Secondly, the feeling of lying under the covers is pleasant. At the same time, including "worrying about not waking up", "needing a longer sleep time", "not getting up motivation", "lack of sleep", etc., are also common reasons for everyone to stay in bed.

When the alarm goes off, it's time for another sleep

Go off the alarm and then go to sleep

In better condition

The latest scientific research has found that a little more bed and a nap after an alarm clock goes off may be better for our bodies. The research team from Stockholm University in Sweden was recruited to conduct experiments in groups, and the "nap group" needed to set the first alarm 30 minutes before waking up, and then the alarm went off every 9~10 minutes, and the "direct wake up group" got up immediately after the alarm went off.

The researchers found that taking a 30-minute nap after an alarm went off significantly improved cognitive abilities, including the speed of arithmetic, situational memory, and cognitive control.

When the alarm goes off, it's time for another sleep

The nap group's computing power, situational memory, and cognitive control levels improved within 40 minutes of waking up

Taking a nap can also raise cortisol levels in the morning, making you more alert and in a happier mood when you wake up. Let people have a good mood, an optimistic attitude, agile cognitive thinking, and plenty of energy. The researchers explain that there is a transition period from sleep to wakefulness, and this transition period is called sleep inertia.

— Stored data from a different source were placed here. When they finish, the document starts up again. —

/-- R174, R253, R263: a store's next unit is performed at its home or in the slice, or sent; once every part is performed it
is acknowledged and CNT.ST falls. -/
def execStoreAck (n id : Nat) (s : State) : Outcome State Fault Refusal :=
  match (s.core n).findAcc id with
  | none => .next s
  | some a =>
    if !s.storeReady n a then .next s
    else if a.performed then .next (s.storeDone n a)
    else
      match a.kind with
      | .cflush len sc => .next ((s.flushLines n a len sc).storeDone n a)
      | _ => .next (s.storeStep n a)

/-! ### A core's own scratchpad (R345, R346) -/

/-- The owner entry of core n admits its own context. -/
def State.spadOk (s : State) (n : Nat) : Bool := (s.owner (ownerCore n)).admits (s.ctxOf n)

/-- A store of the acting core into its scratchpad, carried out by `f`; a denied one is dropped. -/
def State.spadStore (s : State) (key : Nat) (f : State → State) : State :=
  let n := s.iss.core
  if s.spadOk n then f s
  else
    let s := s.countDenial n (s.miscOf n) .denied key false
    s.setCore n ((s.core n).defer (deferred 0x28 (Verdict.tval .denied key) s.iss.slot))

/-! ### Atomics at their home (R178, R183, R184, R273, R430, R431) -/

def sminD (a b : DWord) : DWord := if a.slt b then a else b
def smaxD (a b : DWord) : DWord := if a.slt b then b else a

/-- New value of a scalar atomic (R178). -/
def amoNew (op : AmoOp) (old src cmp : DWord) : DWord :=
  match op with
  | .add => old + src
  | .swap => src
  | .min => sminD old src
  | .max => smaxD old src
  | .minu => if old < src then old else src
  | .maxu => if old < src then src else old
  | .and => old &&& src
  | .or => old ||| src
  | .xor => old ^^^ src
  | .cas => if old = cmp then src else old

/-- New value of an element atomic (R183, R184). -/
def vamoNew (op : VamoOp) (rm : Rm) (old d : Nat) : Nat :=
  match op with
  | .add => (old + d) % 2 ^ 32
  | .min => if sext old 32 < sext d 32 then old else d
  | .max => if sext old 32 < sext d 32 then d else old
  | .redst => (fp32.addR rm (fp32.decode old) (fp32.decode d)).1

/-- Bytes of a value at a key. -/
def keyBytes (k n v : Nat) : List (Nat × Byte) := ((leBytes n v).zipIdx).map (fun (b, i) => (k + i, b))

/-- The write half of an atomic at the home of its key, and the release it continues or carries (R267). -/
def State.performAtomic (s : State) (clu k n v : Nat) (rel : Option Rel) : State :=
  let bytes := keyBytes k n v
  let s := if keySpace k = MSpace.glob.code then s.performGlob (homeDie (keyOff k)) clu bytes [] []
    else if keySpace k = MSpace.peer.code then s.performFar clu bytes
    else s.writeBytes bytes
  (s.atomicRels (bytes.map (·.1)) rel).tellRels
    (fun c => if keySpace k = MSpace.glob.code then c / 12 == homeDie (keyOff k) else c == clu) (bytes.map (·.1))

/-- Apply a scalar atomic at its place: the old value, or none where its granule is poisoned (R430). -/
def State.applyAmo (s : State) (n : Nat) (a : Access) (op : AmoOp) (src cmp : DWord) : State × Option DWord :=
  let k := s.place n a.cap a.addr
  if s.marked k 8 then (s, none)
  else
    let old := BitVec.ofNat 64 (s.nat k 8)
    let new := amoNew op old src cmp
    (if op = .cas ∧ old ≠ cmp then s else s.performAtomic (clusterOf n) k 8 new.toNat (a.relInfo n), some old)

/-- Element `j` of a vector atomic at its place. -/
def State.applyVamo (s : State) (n : Nat) (a : Access) (op : VamoOp) (rm : Rm) (off data : Nat) : State × Option DWord :=
  let k := s.place n a.cap (capBase a.cap + off)
  if s.marked k 4 then (s, none)
  else
    let old := s.nat k 4
    (s.performAtomic (clusterOf n) k 4 (vamoNew op rm old data) (a.relInfo n), some (BitVec.ofNat 64 old))

/-- The next active element at or after `next`. -/
def nextActive (act : BitVec 32) (next : Nat) : Option Nat :=
  ((List.range 32).filter (fun j => decide (next ≤ j) && act.getLsbD j)).head?

/-- Key and size of what an atomic works on next; none when it has no element left. -/
def State.atomicSpot (s : State) (n : Nat) (a : Access) : Option (Nat × Nat) :=
  match a.kind with
  | .amo _ _ _ _ => some (s.place n a.cap a.addr, 8)
  | .vamo _ _ act offs _ next _ =>
    (nextActive act next).map (fun j => (s.place n a.cap (capBase a.cap + offs.getD j 0), 4))
  | _ => none

/-- The state that an atomic on some bytes works on: what slices owe the bytes' home has been written back. Its own cluster's copies of
a HOST or PEER line go, so that no later read takes an older value than the atomic's (R261). -/
def State.settled (s : State) (clu : Nat) (keys : List Nat) : State :=
  if keys.any farKey then s.dropLines (· == clu) (linesOf keys) else s.clean (fun _ l => (linesOf keys).contains l.key)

During this time, people experience temporary confusion, unresponsiveness, difficulty concentrating, and memory loss, which gradually dissipates as the amount of waking time increases.

Neuroscience studies have found that there is a large difference in our neural activity between sleep and wakefulness, and there may be a delay when switching states.

From an evolutionary perspective, a certain amount of sleep inertia can help us fall asleep quickly when we wake up by chance, helping us conserve energy better, while a 30-minute bed-napping time may help alleviate sleep inertia and improve cognitive function after waking up.

When the alarm goes off, it's time for another sleep

Sleep inertia (green line) appears immediately after waking up and disappears after about half an hour

In other words, our bodies need time to buffer, and taking a nap after the alarm goes off will not only improve cognitive function, regulate cortisol levels, but also maintain a better state and mood.

How to get out of bed "painlessly".

According to the experiment, you can set 3 ~ 4 alarm clocks and gently wake yourself up.

The first alarm clock, as gentle as possible, can be an iPhone sleep alarm with a gradual volume and a fresh and bright melody, a smartwatch that wakes up with a vibration on your wrist, or a curtain that opens automatically or a natural wake-up light that simulates the light of a sunrise.

When the alarm goes off, it's time for another sleep

Don't use iPhone Ringtone Radar, the sharp tones of which wake people up and make them easily startled. Set a gentle alarm every 9~10 minutes to allow yourself to take a light nap three more times before finally waking up, so as to reduce the discomfort caused by being awakened, so that it is easier to wake up. Change the alarm clock at the last time you wake up to an equally gentle ringtone and tell yourself that it's really time to get up.

If you're worried that the last alarm won't wake you up, you can give yourself a little bit of intensity at the end, for example, make an alarm clock rug and stand for 10 seconds for 15 kg or more to stop the alarm clock, or try a fancy wake-up app to take a photo or do arithmetic problems to turn off the alarm.